(Input data begins)

@[simp] theorem Tile.takeMark_mem (x : Tile) (k col slot : Nat) (o : StageOp) (mk : Tok) :
    (Tile.takeMark x k col slot o mk).mem = x.mem := by simp [Tile.takeMark]

@[simp] theorem columnTakes_store (s : State) (t k col : Nat) (ops : List (Nat × StageOp)) (mk : Tok) :
    (columnTakes s t k col ops mk).store = s.store := by
  unfold columnTakes
  split <;> simp

@[simp] theorem flushBins_store (s : State) (t col slot : Nat) (o : StageOp) (mk : Tok) :
    (flushBins s t col slot o mk).store = s.store := by
  unfold flushBins
  split <;> simp

@[simp] theorem injectedTaken_store (s : State) (t k col : Nat) : (injectedTaken s t k col).store = s.store := by
  simp [injectedTaken]
  (repeat' split) <;> simp

@[simp] theorem markerAt_store (s : State) (t k col slot : Nat) (o : StageOp) : (markerAt s t k col slot o).store = s.store := by
  simp [markerAt]
  (repeat' split) <;> simp

@[simp] theorem State.pushOut_store (s : State) (t o : Nat) (bs : List Beat) :
    (s.pushOut t o bs).store = s.store := by simp [State.pushOut]

@[simp] theorem settleDrains_store (s : State) (t k : Nat) : (settleDrains s t k).store = s.store := by simp [settleDrains]

@[simp] theorem drainOut_store (s : State) (t k o : Nat) : (drainOut s t k o).store = s.store := by simp [drainOut]

@[simp] theorem injectMark_store (s : State) (t k : Nat) (ports cols : List Nat) (mk : Tok) :
    (injectMark s t k ports cols mk).store = s.store := by simp [injectMark]

@[simp] theorem injectAll_store (s : State) (t k : Nat) (mk : Tok) : (injectAll s t k mk).store = s.store := by simp [injectAll]

/-! ### Control of the array -/

@[simp] theorem endLoad_store (s : State) (l : Load) (sectors : Nat) : (endLoad s l sectors).store = s.store := by simp [endLoad]

@[simp] theorem failLoad_store (s : State) (t k : Nat) (l : Load) (sectors : Nat) (back : Bool) (v : Viol) (d0 : Dword) :
    (failLoad s t k l sectors back v d0).store = s.store := by simp [failLoad]

@[simp] theorem Tile.loaded_mem (x : Tile) (k id : Nat) (m : Maq) : (Tile.loaded x k id m).mem = x.mem := by simp [Tile.loaded]

@[simp] theorem sweepFrom_store (s : State) (t j : Nat) (m : Maq) (ks : List Nat) :
    (sweepFrom s t j m ks).store = s.store := by simp [sweepFrom]

@[simp] theorem goCtx_store (s : State) (t j : Nat) (sig : Option Sig) : (goCtx s t j sig).store = s.store := by simp [goCtx]

@[simp] theorem Tile.hold_mem (x : Tile) (fs : List Nat) (u : Nat) : (Tile.hold x fs u).mem = x.mem := by rfl

@[simp] theorem Tile.letGo_mem (x : Tile) (u : Nat) : (Tile.letGo x u).mem = x.mem := by rfl

@[simp] theorem Tile.setAcc_mem (x : Tile) (lane col k : Nat) (v : Word × Bool) : (Tile.setAcc x lane col k v).mem = x.mem := by rfl

@[simp] theorem Tile.setImage_mem (x : Tile) (k first last : Nat) (bs : List Byte) :
    (Tile.setImage x k first last bs).mem = x.mem := by simp [Tile.setImage]

/-! ### Branches and exits -/

@[simp] theorem takeBranch_store (c : Ctx) (target : BitVec 52) (s : State) :
    (takeBranch c target s).store = s.store := by simp [takeBranch]

/-! ### Streams -/

@[simp] theorem State.putSlot_store (s : State) (id st k : Nat) (p : Slot × Nat) :
    (s.putSlot id st k p).store = s.store := by simp [State.putSlot]

@[simp] theorem State.endSlot_store (s : State) (id st k : Nat) : (s.endSlot id st k).store = s.store := by
  unfold State.endSlot
  split <;> simp

@[simp] theorem popIdx_store (s : State) (id st k tile n : Nat) : (popIdx s id st k tile n).store = s.store := by
  induction n generalizing s with
  | zero => rfl
  | succ n ih =>
    unfold popIdx
    split
    · rfl
    dsimp only
    split
    · rfl
    split
    · rfl
    split
    · split <;> simp
    split
    · simp [ih]
    split
    · rfl
    split
    · rfl
    split
    · simp [ih]
    · rfl

@[simp] theorem deliver_store (s : State) (id st k tile : Nat) (w : RawBeat) (f : Fill) :
    (deliver s id st k tile w f).store = s.store := by
  unfold deliver
  split <;> simp

@[simp] theorem settleRun_store (s : State) (id st k tile : Nat) : (settleRun s id st k tile).store = s.store := by
  simp [settleRun]
  (repeat' split) <;> simp

@[simp] theorem readFault_store (s : State) (id st k : Nat) (sts : List Nat) (v : Viol) (form : Dword) :
    (readFault s id st k sts v form).store = s.store := by simp [readFault]

@[simp] theorem readBeat_store (s : State) (f : Frieze) (id st k : Nat) (q : Slot) (sts : List Nat) :
    (readBeat s f id st k q sts).store = s.store := by
  unfold readBeat
  extract_lets tile idx r ends room fin sideAt side
  have hfin (t : State) (l : List Nat) : (fin t l).store = t.store := by
    simp only [fin]
    split
    · simp
    · split
      · exact State.store_foldl (fun t n => by simp) _ t
      · rfl
  clear_value fin side room ends r idx
  split
  · rfl
  rename_i faulted _ _
  clear_value faulted
  split
  · rfl
  split
  · split
    · split
      · rw [hfin]
        exact State.store_foldl (fun t n => by simp) _ s
      · rfl
    · split
      · simp
      · exact hfin s sts
  split
  · rfl
  split
  · rfl
  · simp
  · extract_lets w s1 sparse
    have hs1 : s1.store = s.store := State.store_foldl (fun t n => by simp) _ s
    split
    · rw [readFault_store, hs1]
    · rw [hfin, State.store_foldl (fun t n => by simp), hs1]

@[simp] theorem passElem_store (s : State) (id st k tile : Nat) (q : Slot) :
    (passElem s id st k tile q).store = s.store := by simp [passElem]

@[simp] theorem afterElem_store (s : State) (id st k tile : Nat) (q : Slot) (a : Option Int) :
    (afterElem s id st k tile q a).store = s.store := by
  unfold afterElem
  cases a with
  | none | some a =>
    dsimp only
    split
    · simp
    · split <;> simp

@[simp] theorem oldOrNew_store (snap : Tab Byte) (s : State) (a : Nat) (bs : List Byte) :
    (oldOrNew snap s a bs).2.store = s.store := by
  induction bs generalizing s a with
  | nil => rfl
  | cons b bs ih =>
    unfold oldOrNew
    split
    · exact ih s (a + 1)
    · exact (ih _ (a + 1)).trans (s.takeBit_store)

@[simp] theorem recurBeat_store (s : State) (f : Frieze) (id st k : Nat) (q : Slot) :
    (recurBeat s f id st k q).store = s.store := by
  simp [recurBeat]
  split <;> simp

@[simp] theorem castStep_store (s : State) (f : Frieze) (id st k : Nat) (q : Slot) : (castStep s f id st k q).store = s.store := by
  unfold castStep
  dsimp only
  split
  · rfl
  split
  · split
    · split
      · simp
      · split <;> simp
    · rfl
  split
  · rfl
  split
  · simp
  split <;> simp

@[simp] theorem endAt_store (s : State) (f : Frieze) (id st k : Nat) (q : Slot) (cause : BitVec 8) :
    (endAt s f id st k q cause).store = s.store := by simp [endAt]

@[simp] theorem readAhead_store (s : State) (f : Frieze) (id st k : Nat) (q : Slot) (d : Nat) :
    (readAhead s f id st k q d).store = s.store := by
  unfold readAhead
  extract_lets tile n dsts uid beats room
  clear_value room dsts
  split
  · rfl
  next at? _ =>
    clear_value at?
    split
    · split
      · simp
      · rw [State.store_foldl (fun s t => by simp), State.updSlot_store]
    · rfl

@[simp] theorem Ctx.takeDone_store (c : Ctx) (s : State) (k : BitVec 4) (q : Slot) :
    (Ctx.takeDone c s k q).store = s.store := by simp [Ctx.takeDone]

theorem runSlot_store {go : State → Frieze → Slot → State} (hgo : ∀ s f q, (go s f q).store = s.store) (s : State)
    (fz st slot : Nat) (mine : SKind → Bool) : (runSlot s fz st slot mine go).store = s.store := by
  unfold runSlot
  split
  · rfl
  split
  · rfl
  dsimp only
  split
  · exact hgo ..
  · rfl

/-! ### Ordering and signals -/

@[simp] theorem Ctx.addHold_store (c : Ctx) (s : State) (h : Hold) : (Ctx.addHold c s h).store = s.store := by simp [Ctx.addHold]

@[simp] theorem abortIdle_store (s : State) (x : Station) (slot : BitVec 4) : (abortIdle s x slot).2.store = s.store := by
  unfold abortIdle
  split <;> simp

@[simp] theorem abortCast_store (s : State) (f : Frieze) (id st k : Nat) (q : Slot) :
    (abortCast s f id st k q).store = s.store := by simp [abortCast]

@[simp] theorem releaseSlot_store (fz st slot : Nat) (s : State) : (releaseSlot fz st slot s).store = s.store := by
  refine runSlot_store (fun s f q => ?_) s fz st slot _
  dsimp only
  split
  · simp
  split <;> simp

@[simp] theorem atomReturn_store (s : State) (id st k : Nat) (q : Slot) (old : Dword) :
    (atomReturn s id st k q old).store = s.store := by simp [atomReturn]

/-! ### Routes and owner ranges -/

@[simp] theorem bindRoute_store (s : State) (src : Nat) (r : Route) : (bindRoute s src r).2.store = s.store := by
  unfold bindRoute
  extract_lets job taken away
  split
  · rfl
  split
  · rfl
  split
  · rfl
  split
  · rfl
  next c c' b src' _ _ _ _ =>
    have hb : b.2.store = s.store := by
      simp only [b]
      split
      · rfl
      split <;> rfl
    dsimp only
    split <;> exact hb

@[simp] theorem bindHostRoutes_store (s : State) (job head l : Nat) : (bindHostRoutes s job head l).store = s.store := by
  unfold bindHostRoutes
  split <;> simp

@[simp] theorem respondRoute_store (s : State) (k : Nat) (r : Req) (o : Nat) (w : Dword) (mc : Bool) :
    (respondRoute s k r o w mc).store = s.store := by simp [respondRoute]

@[simp] theorem respondUnroute_store (s : State) (k : Nat) (r : Req) (o : Nat) (sent : Option (List (Nat × Nat) × Bool)) :
    (respondUnroute s k r o sent).store = s.store := by
  unfold respondUnroute
  (repeat' split) <;> simp

@[simp] theorem joinGroup_store (s : State) (job tile i g fz : Nat) : (joinGroup s job tile i g fz).2.store = s.store := by
  unfold joinGroup
  (repeat' split) <;> simp

@[simp] theorem respondMcjoin_store (s : State) (k : Nat) (r : Req) (i g : Nat) (leave : Bool) :
    (respondMcjoin s k r i g leave).store = s.store := by
  simp [respondMcjoin]
  (repeat' split) <;> simp

@[simp] theorem respondOwncfg_store (s : State) (k : Nat) (r : Req) (g : OwnerRange) :
    (respondOwncfg s k r g).store = s.store := by simp [respondOwncfg]

@[simp] theorem endRoute_store (s : State) (k : Nat) (r : Route) : (endRoute s k r).store = s.store := by simp [endRoute]

@[simp] theorem loseRoutes_store (s : State) (port : Nat) : (loseRoutes s port).store = s.store := by simp [loseRoutes]

@[simp] theorem farBeat_store (s : State) (k : Nat) (r : Route) (b : Beat) : (farBeat s k r b).store = s.store := by simp [farBeat]

@[simp] theorem nearBeat_store (s : State) (k : Nat) (r : Route) (b : Beat) :
    (nearBeat s k r b).store = s.store := by simp [nearBeat]

@[simp] theorem routeBeat_store (s : State) (k : Nat) (r : Route) : (routeBeat s k r).store = s.store := by
  unfold routeBeat
  split <;> simp

@[simp] theorem rebindOne_store (s : State) (id : Nat) (f : Frieze) (k : Nat) (w : Dword) (mc : Bool) :
    (rebindOne s id f k w mc).2.store = s.store := by
  unfold rebindOne
  split <;> simp

@[simp] theorem rebindRoutes_store (s : State) (id : Nat) : (rebindRoutes s id).store = s.store := by
  unfold rebindRoutes
  split <;> simp

@[simp] theorem freeBeat_store (s : State) : (freeBeat s).2.store = s.store := by rfl

/-! ### The routing engine -/

@[simp] theorem doneEngine_store (s : State) (k die : Nat) (res : Option (Reg × Dword)) :
    (doneEngine s k die res).store = s.store := by simp [doneEngine]

@[simp] theorem State.tellGroup_store (s : State) (die : Nat) (c : ErCfg) (m : ExchangeMsg) :
    (s.tellGroup die c m).store = s.store := by simp [State.tellGroup]

/-! ### Systolic regions -/

@[simp] theorem Tile.updCell_mem (x : Tile) (l c : Nat) (g : Cell → Cell) : (Tile.updCell x l c g).mem = x.mem := by rfl

@[simp] theorem Tile.updRun_mem (x : Tile) (f : Nat) (g : SysRun → SysRun) : (Tile.updRun x f g).mem = x.mem := by
  unfold Tile.updRun
  split <;> simp

@[simp] theorem settleRect_store (s : State) (t f : Nat) : (settleRect s t f).store = s.store := by
  unfold settleRect
  (repeat' split) <;> simp

@[simp] theorem receiveDescriptor_store (s : State) (u : Nat) (p : SysAt) (east : Bool) (id : Nat × Nat) :
    (receiveDescriptor s u p east id).store = s.store := by simp [receiveDescriptor]

@[simp] theorem sendDescriptor_store (s : State) (t : Nat) (q : SysAt) (east : Bool) (own : Nat × Nat) :
    (sendDescriptor s t q east own).store = s.store := by
  unfold sendDescriptor
  extract_lets u g id y
  split
  · rfl
  extract_lets n' bad
  have hbad : bad.store = s.store := by
    simp only [bad]
    split <;> simp
  clear_value bad
  split
  · split
    · rfl
    · exact hbad
  next p _ =>
    split
    · rfl
    by_cases hback : (if east then p.run.west else p.run.north) = some id
    · rw [if_pos hback]
    rw [if_neg hback]
    split
    · exact hbad
    split
    · rfl
    generalize (if east then p.run.north else p.run.west) = other?
    split
    · simp
    split
    · simp
    extract_lets from_ settled s1
    clear_value settled
    split
    · rfl
    · have hs1 : s1.store = s.store := by simp [s1]
      clear_value s1
      generalize (if east then p.r.first else 15) = col
      split <;> simp [hs1]

@[simp] theorem State.popIn_store (s : State) (t p : Nat) : (s.popIn t p).store = s.store := by simp [State.popIn]

@[simp] theorem passWords_store (s : State) (t : Nat) (q : SysAt) (l c : Nat) (a : Rec) (bs : List Rec) :
    (passWords s t q l c a bs).store = s.store := by simp [passWords]

@[simp] theorem takeStep_store (s : State) (t : Nat) (q : SysAt) (l c : Nat) (b : Beat) (o : Ctl) :
    (takeStep s t q l c b o).store = s.store := by
  simp [takeStep]
  (repeat' split) <;> simp

@[simp] theorem endOp_store (s : State) (t l c : Nat) (b : Beat) (o : Ctl) : (endOp s t l c b o).store = s.store := by simp [endOp]

@[simp] theorem Tile.isat_mem (x : Tile) (c : Nat) (b : Bool) : (Tile.isat x c b).mem = x.mem := by simp [Tile.isat]

@[simp] theorem dropEos_store (s : State) (t : Nat) (ports : List Nat) : (dropEos s t ports).store = s.store := by
  refine State.store_foldl (fun s p => ?_) _ s
  split
  · split <;> simp
  · rfl

@[simp] theorem regionTakes_store (s : State) (t : Nat) (q : SysAt) (ports : List Nat) (mk : Tok) :
    (regionTakes s t q ports mk).store = s.store := by
  simp [regionTakes]
  split <;> simp

/-! ### Saves -/

@[simp] theorem drainTile_store (s : State) (id t : Nat) : (drainTile s id t).store = s.store := by simp [drainTile]

@[simp] theorem drainFz_store (s : State) (id : Nat) : (drainFz s id).store = s.store := by
  unfold drainFz
  split <;> simp

@[simp] theorem sysDrain_store (s : State) (ids : List Nat) : (sysDrain s ids).store = s.store := by
  unfold sysDrain
  extract_lets fs took
  refine State.store_foldl (fun s e => ?_) fs s
  obtain ⟨t, q, d⟩ := e
  cases d with
  | left => rfl
  | taken =>
    dsimp only
    rw [State.pushOut_store]
    exact State.store_foldl (fun s p => by simp) _ s
  | stands => simp

@[simp] theorem Tile.leave_mem (x : Tile) (id : Nat) : (Tile.leave x id).mem = x.mem := by simp [Tile.leave]

@[simp] theorem Tile.restore_mem (x : Tile) (v : TileSave) : (Tile.restore x v).mem = x.mem := by simp [Tile.restore]

@[simp] theorem saveParts_store (s : State) (id : Nat) : (saveParts s id).store = s.store := by
  unfold saveParts
  split <;> simp

@[simp] theorem dropFetched_store (s : State) (head : Nat) : (dropFetched s head).store = s.store := by rfl

@[simp] theorem resumeFz_store (s : State) (id head slot : Nat) : (resumeFz s id head slot).store = s.store := by
  unfold resumeFz
  split <;> simp

/-! ### Work-lists -/

@[simp] theorem State.setList_store (s : State) (job id : Nat) (w : WorkList) :
    (s.setList job id w).store = s.store := by simp [State.setList]
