-- ==== Sys2Proof/Word.lean ====
section
/-!
DEFINITION. The byte and the two widths the spec works with (00_scope.md R9, R10).
-/

namespace Sys2Proof

/-- One byte of machine code; its bits are numbered 7 down to 0 (R10). -/
abbrev Byte := BitVec 8

/-- The two values of the operand-size and of the address-size attribute (R9, R43). -/
inductive Width where
  | s16
  | s32
deriving DecidableEq, Repr

/-- How many bytes a field of that width has: `osz/8` and `asz/8` of the spec (R124). -/
def Width.bytes : Width → Nat
  | .s16 => 2
  | .s32 => 4

/-- The two attributes that decide how an instruction's fields are sized (R43). -/
structure Attrs where
  /-- the effective operand size -/
  osz : Width
  /-- the effective address size -/
  asz : Width
deriving DecidableEq, Repr

end Sys2Proof
end

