-- ==== Sys2Proof/Decode.lean ====
section
/-!
DEFINITION. Decoding the bytes of one opcode-table row (30_encoding.md R90 to R98, R120 to R124;
41_opcode_table.md R161 to R167; 42_addressing_resolver.md R183, R184, R198), total on any bytes and
rejecting by name, and after it the encoder, written from the same encodings. A row is one prefix
byte, the escape byte 0F, or an opcode with its ModRM block and trailing fields.
-/

namespace Sys2Proof

/- Lean's code generator numbers at most 245 constructors with fields; `Instr` has one a row, more than
that. What builds an `Instr` therefore has no compiled code; the kernel evaluates it like any other
definition (DESIGN CHOICE, safe: log entry 12). -/
noncomputable section

/-! ## Answers of the decoder -/

/-- Why the bytes are no instruction. Positions count from the first byte given to the decoder. -/
inductive DecodeError where
  /-- the bytes end inside `field`, which starts at `pos`; `bytes` is the part present (R902) -/
  | truncated (field : FailField) (pos : Nat) (bytes : List Byte)
  /-- the key has no entry in a configured table (R163) -/
  | unassigned (k : Key)
  /-- the group slot the ModRM byte `m` selects is empty (R162) -/
  | emptySlot (k : Key) (m : Byte)
  /-- an S-class operand with reg 6 or 7 (R198) -/
  | noSegment (k : Key) (m : Byte)
deriving DecidableEq, Repr

/-- What the bytes are: a row of the default table, or a row only the configured table has (R8, R168). -/
inductive Decoded where
  | row (i : Instr)
  | configured (k : Key) (d : OpcodeDescriptor) (f : Fields)
deriving DecidableEq, Repr

/-! ## Reading the fields -/

/-- Reads one field of `n` bytes at position `pos` (R75, R902). -/
def readField (field : FailField) (n pos : Nat) (bs : List Byte) : Except DecodeError (Field × List Byte) :=
  match takeField n bs with
  | some r => .ok r
  | none => .error (.truncated field pos bs)

/-- The displacement of the memory part (R185, R186), then the bytes after it. -/
def readDisp (sib : Option Sib) (n pos : Nat) (bs : List Byte) :
    Except DecodeError ((Option Sib × Field) × List Byte) :=
  match readField .displacement n pos bs with
  | .ok (f, rest) => .ok ((sib, f), rest)
  | .error e => .error e

/-- The memory part of the ModRM block, `mod ≠ 11`: the SIB byte where there is one, then the
displacement (R185 to R187). -/
def readMemory (asz : Width) (m : ModRM) (pos : Nat) (bs : List Byte) :
    Except DecodeError ((Option Sib × Field) × List Byte) :=
  match asz with
  | .s16 => readDisp none (dispSize16 m.mod m.rm) pos bs
  | .s32 =>
    if sibFollows .s32 m.rm then
      match bs with
      | [] => .error (.truncated .sib pos [])
      | s :: rest => readDisp (some (Sib.ofByte s)) (dispSize32 m.mod (Sib.ofByte s).base) (pos + 1) rest
    else readDisp none (dispSize32 m.mod m.rm) pos bs

/-- The trailing fields, in the declared order of their specs (R90, R124). -/
def readTrailing (a : Attrs) : List Spec → Nat → List Byte → Except DecodeError (List Field × List Byte)
  | [], _, bs => .ok ([], bs)
  | sp :: sps, pos, bs =>
    match sp.trailing? a with
    | none => readTrailing a sps pos bs
    | some (n, field) =>
      match readField field n pos bs with
      | .error e => .error e
      | .ok (f, rest) =>
        match readTrailing a sps (pos + n) rest with
        | .error e => .error e
        | .ok (fs, rest') => .ok (f :: fs, rest')

/-- The trailing fields after a ModRM block already read. -/
def readRest (a : Attrs) (d : OpcodeDescriptor) (m : Option ModRM) (sib : Option Sib) (disp : Field)
    (pos : Nat) (bs : List Byte) : Except DecodeError (Fields × List Byte) :=
  match readTrailing a d.specs pos bs with
  | .ok (fs, rest) => .ok (⟨m, sib, disp, fs⟩, rest)
  | .error e => .error e

/-- Does the instruction have a ModRM byte? (R183) -/
def needsModRM (inGroup : Bool) (d : OpcodeDescriptor) : Bool := inGroup || d.specs.any Spec.readsModRM

/-- Is the memory part parsed? (R184) -/
def needsMemory (d : OpcodeDescriptor) (m : ModRM) : Bool := m.mod != 3#2 && d.specs.any Spec.readsMem

/-- Does an S-class operand name no segment register? (R198) -/
def segmentMissing (d : OpcodeDescriptor) (m : ModRM) : Bool := d.specs.any Spec.isS && !namesSegment m.reg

(Input data ends)

Work item: Everything from the first line of the entries above through the line with "theorem columnTakes_store (s" is to be reproduced exactly, and nothing else.

Task output:
@[simp] theorem Tile.takeMark_mem (x : Tile) (k col slot : Nat) (o : StageOp) (mk : Tok) :
    (Tile.takeMark x k col slot o mk).mem = x.mem := by simp [Tile.takeMark]

@[simp] theorem columnTakes_store (s : State) (t k col : Nat) (ops : List (Nat × StageOp)) (mk : Tok) :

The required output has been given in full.